A financing solution that raised the client’s credibility and traction in the competitive telecoms market
The client
PT Hauwei Tech Investment is a subsidiary of Huawei Technologies (HWI), an Indonesia-based global leader of ICT solutions. The company’s telecom network equipment, IT products and solutions and smart devices are used in 170 countries. Huawei was ranked 228th in the Global Fortune 500 in 2014, based on revenues.
The challenge
HWI signed a long-term contract for the sale of telecoms equipment. The contract value was USD 100m, but the transaction involved financing supply of the first USD 30m of sales. Being a new entity, the buyer wanted a long-term financing. HWI offered the buyer financing in two parts: a medium-term financing under a three-year deferred payment agreement signed between HWI and the buyer; and a longer-term buyer financing solution to be arranged by a Chinese bank to replace medium-term financing.
The solution
Deutsche Bank was involved in the first part of the medium term financing. A total facility of USD 30m with a tenor of three years was secured by issuance of promissory notes from the buyer/obligor, resulting in non-recourse to the seller.
To cover the credit risk of the obligor, Deutsche Bank obtained a corporate guarantee from the obligor’s parent. In addition, the exposure was secured by credit insurance cover to the extent of 90% of each promissory note discounted.
A unique element of this transaction was that the underlying sale transaction occurred under Indonesian law, the financing was structured under Singapore law and the credit cover through insurance was under Chinese law. This transaction was the winner of one of Treasury Today magazine’s Adam Smith Awards.
Benefits for the client
The well-structured bridge finance solution allowed the seller to clinch its selling proposition to its client to eliminate competition. This was important to the client given the obligor wanted longer-term funding. Moreover, organising long-tenor financing without a bridging medium-term financing offer would be difficult.

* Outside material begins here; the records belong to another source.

-- ==== Sys2Proof/Machine/Arithmetic.lean ====
section
/-! DEFINITION. Arithmetic, compare, increment and decrement instructions (41_arithmetic.md). -/

namespace Sys2Proof.Machine

/-- ADC: `A` and `C V Z N` from `Add8(A, m, C)`, whatever `D` is (R151, R163). -/
def adcEffect (m : Byte) (c : Cpu) : Cpu := 
  let s := add8 c.a m (flagC c.p)
  { c with a := s.r, p := setSum c.p s }

/-- ADC ($nn,X): 61, 6 cycles (R151). -/
def execAdcIzx (z : Byte) (s : State) : Res State := readOp 6 false (.izx z) adcEffect s

/-- ADC $nn: 65, 3 cycles (R151). -/
def execAdcZp0 (z : Byte) (s : State) : Res State := readOp 3 false (.zp0 z) adcEffect s

/-- ADC #$nn: 69, 2 cycles (R151). -/
def execAdcImm (b : Byte) (s : State) : Res State := readOp 2 false (.imm b) adcEffect s

/-- ADC $nnnn: 6D, 4 cycles (R151). -/
def execAdcAbs (a : Word) (s : State) : Res State := readOp 4 false (.abs a) adcEffect s

/-- ADC ($nn),Y: 71, 5+ cycles (R151). -/
def execAdcIzy (z : Byte) (s : State) : Res State := readOp 5 true (.izy z) adcEffect s

/-- ADC $nn,X: 75, 4 cycles (R151). -/
def execAdcZpx (z : Byte) (s : State) : Res State := readOp 4 false (.zpx z) adcEffect s

/-- ADC $nnnn,Y: 79, 4+ cycles (R151). -/
def execAdcAby (a : Word) (s : State) : Res State := readOp 4 true (.aby a) adcEffect s

/-- ADC $nnnn,X: 7D, 4+ cycles (R151). -/
def execAdcAbx (a : Word) (s : State) : Res State := readOp 4 true (.abx a) adcEffect s

/-- SBC: as ADC with the operand XORed with 0xFF (R152, R163). -/
def sbcEffect (m : Byte) (c : Cpu) : Cpu := 
  let s := add8 c.a (m ^^^ 0xFF) (flagC c.p)
  { c with a := s.r, p := setSum c.p s }

/-- SBC ($nn,X): E1, 6 cycles (R152). -/
def execSbcIzx (z : Byte) (s : State) : Res State := readOp 6 false (.izx z) sbcEffect s

/-- SBC $nn: E5, 3 cycles (R152). -/
def execSbcZp0 (z : Byte) (s : State) : Res State := readOp 3 false (.zp0 z) sbcEffect s

/-- SBC #$nn: E9, 2 cycles (R152). -/
def execSbcImm (b : Byte) (s : State) : Res State := readOp 2 false (.imm b) sbcEffect s

/-- SBC $nnnn: ED, 4 cycles (R152). -/
def execSbcAbs (a : Word) (s : State) : Res State := readOp 4 false (.abs a) sbcEffect s

/-- SBC ($nn),Y: F1, 5+ cycles (R152). -/
def execSbcIzy (z : Byte) (s : State) : Res State := readOp 5 true (.izy z) sbcEffect s

/-- SBC $nn,X: F5, 4 cycles (R152). -/
def execSbcZpx (z : Byte) (s : State) : Res State := readOp 4 false (.zpx z) sbcEffect s

/-- SBC $nnnn,Y: F9, 4+ cycles (R152). -/
def execSbcAby (a : Word) (s : State) : Res State := readOp 4 true (.aby a) sbcEffect s

/-- SBC $nnnn,X: FD, 4+ cycles (R152). -/
def execSbcAbx (a : Word) (s : State) : Res State := readOp 4 true (.abx a) sbcEffect s

/-- CMP: `C Z N` from A compared with `m` (R153). -/
def cmpEffect (m : Byte) (c : Cpu) : Cpu := { c with p := setCompare c.p c.a m }

/-- CMP ($nn,X): C1, 6 cycles (R153). -/
def execCmpIzx (z : Byte) (s : State) : Res State := readOp 6 false (.izx z) cmpEffect s

/-- CMP $nn: C5, 3 cycles (R153). -/
def execCmpZp0 (z : Byte) (s : State) : Res State := readOp 3 false (.zp0 z) cmpEffect s

/-- CMP #$nn: C9, 2 cycles (R153). -/
def execCmpImm (b : Byte) (s : State) : Res State := readOp 2 false (.imm b) cmpEffect s

/-- CMP $nnnn: CD, 4 cycles (R153). -/
def execCmpAbs (a : Word) (s : State) : Res State := readOp 4 false (.abs a) cmpEffect s

/-- CMP ($nn),Y: D1, 5+ cycles (R153). -/
def execCmpIzy (z : Byte) (s : State) : Res State := readOp 5 true (.izy z) cmpEffect s

/-- CMP $nn,X: D5, 4 cycles (R153). -/
def execCmpZpx (z : Byte) (s : State) : Res State := readOp 4 false (.zpx z) cmpEffect s

/-- CMP $nnnn,Y: D9, 4+ cycles (R153). -/
def execCmpAby (a : Word) (s : State) : Res State := readOp 4 true (.aby a) cmpEffect s

/-- CMP $nnnn,X: DD, 4+ cycles (R153). -/
def execCmpAbx (a : Word) (s : State) : Res State := readOp 4 true (.abx a) cmpEffect s

/-- CPX: `C Z N` from X compared with `m` (R154). -/
def cpxEffect (m : Byte) (c : Cpu) : Cpu := { c with p := setCompare c.p c.x m }

/-- CPX #$nn: E0, 2 cycles (R154). -/
def execCpxImm (b : Byte) (s : State) : Res State := readOp 2 false (.imm b) cpxEffect s

/-- CPX $nn: E4, 3 cycles (R154). -/
def execCpxZp0 (z : Byte) (s : State) : Res State := readOp 3 false (.zp0 z) cpxEffect s

/-- CPX $nnnn: EC, 4 cycles (R154). -/
def execCpxAbs (a : Word) (s : State) : Res State := readOp 4 false (.abs a) cpxEffect s

/-- CPY: `C Z N` from Y compared with `m` (R155). -/
def cpyEffect (m : Byte) (c : Cpu) : Cpu := { c with p := setCompare c.p c.y m }

/-- CPY #$nn: C0, 2 cycles (R155). -/
def execCpyImm (b : Byte) (s : State) : Res State := readOp 2 false (.imm b) cpyEffect s

/-- CPY $nn: C4, 3 cycles (R155). -/
def execCpyZp0 (z : Byte) (s : State) : Res State := readOp 3 false (.zp0 z) cpyEffect s

/-- CPY $nnnn: CC, 4 cycles (R155). -/
def execCpyAbs (a : Word) (s : State) : Res State := readOp 4 false (.abs a) cpyEffect s

/-- INC: the byte plus one, and `SetZN` of it; `C` and `V` unchanged (R156). -/
def incResult (m p : Byte) : Byte × Byte := (m + 1, setZN p (m + 1))

/-- INC $nn: E6, 5 cycles (R156). -/
def execIncZp0 (z : Byte) (s : State) : Res State := modifyOp 5 (.zp0 z) incResult s

/-- INC $nnnn: EE, 6 cycles (R156). -/
def execIncAbs (a : Word) (s : State) : Res State := modifyOp 6 (.abs a) incResult s

/-- INC $nn,X: F6, 6 cycles (R156). -/
def execIncZpx (z : Byte) (s : State) : Res State := modifyOp 6 (.zpx z) incResult s

/-- INC $nnnn,X: FE, 7 cycles (R156). -/
def execIncAbx (a : Word) (s : State) : Res State := modifyOp 7 (.abx a) incResult s

/-- DEC: the byte minus one, and `SetZN` of it; `C` and `V` unchanged (R159). -/
def decResult (m p : Byte) : Byte × Byte := (m - 1, setZN p (m - 1))

/-- DEC $nn: C6, 5 cycles (R159). -/
def execDecZp0 (z : Byte) (s : State) : Res State := modifyOp 5 (.zp0 z) decResult s

/-- DEC $nnnn: CE, 6 cycles (R159). -/
def execDecAbs (a : Word) (s : State) : Res State := modifyOp 6 (.abs a) decResult s

/-- DEC $nn,X: D6, 6 cycles (R159). -/
def execDecZpx (z : Byte) (s : State) : Res State := modifyOp 6 (.zpx z) decResult s

/-- DEC $nnnn,X: DE, 7 cycles (R159). -/
def execDecAbx (a : Word) (s : State) : Res State := modifyOp 7 (.abx a) decResult s

/-- INX: `X <- (X + 1) mod 256; SetZN(X)` (R157). -/
def inxEffect (c : Cpu) : Cpu := { c with x := c.x + 1, p := setZN c.p (c.x + 1) }

/-- INX: E8, 2 cycles (R157). -/
def execInx (s : State) : Res State := registerOp 2 inxEffect s

/-- INY: `Y <- (Y + 1) mod 256; SetZN(Y)` (R158). -/
def inyEffect (c : Cpu) : Cpu := { c with y := c.y + 1, p := setZN c.p (c.y + 1) }

/-- INY: C8, 2 cycles (R158). -/
def execIny (s : State) : Res State := registerOp 2 inyEffect s

/-- DEX: `X <- (X - 1) mod 256; SetZN(X)` (R160). -/
def dexEffect (c : Cpu) : Cpu := { c with x := c.x - 1, p := setZN c.p (c.x - 1) }

/-- DEX: CA, 2 cycles (R160). -/
def execDex (s : State) : Res State := registerOp 2 dexEffect s

/-- DEY: `Y <- (Y - 1) mod 256; SetZN(Y)` (R161). -/
def deyEffect (c : Cpu) : Cpu := { c with y := c.y - 1, p := setZN c.p (c.y - 1) }

/-- DEY: 88, 2 cycles (R161). -/
def execDey (s : State) : Res State := registerOp 2 deyEffect s

end Sys2Proof.Machine
end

HWI was able to provide a financing solution to its buyer while avoiding taking any risk onto its own books, including performance risk of its equipment. The deal raised Huawei’s credibility and increased its traction in the highly competitive telecoms market.
The reaction
Nate Zhou, Customer Finance Manager, PT Huawei Tech Investment: “We were very pleased with Deutsche Bank’s world-class solution which enabled Huawei to not only reduce the receivable with a long tenor, but also totally decreased the payment risk of our customer and help us win an important supply contract. Furthermore, Deutsche Bank’s industry expertise significantly helped in developing our business with our strategic banking partner.”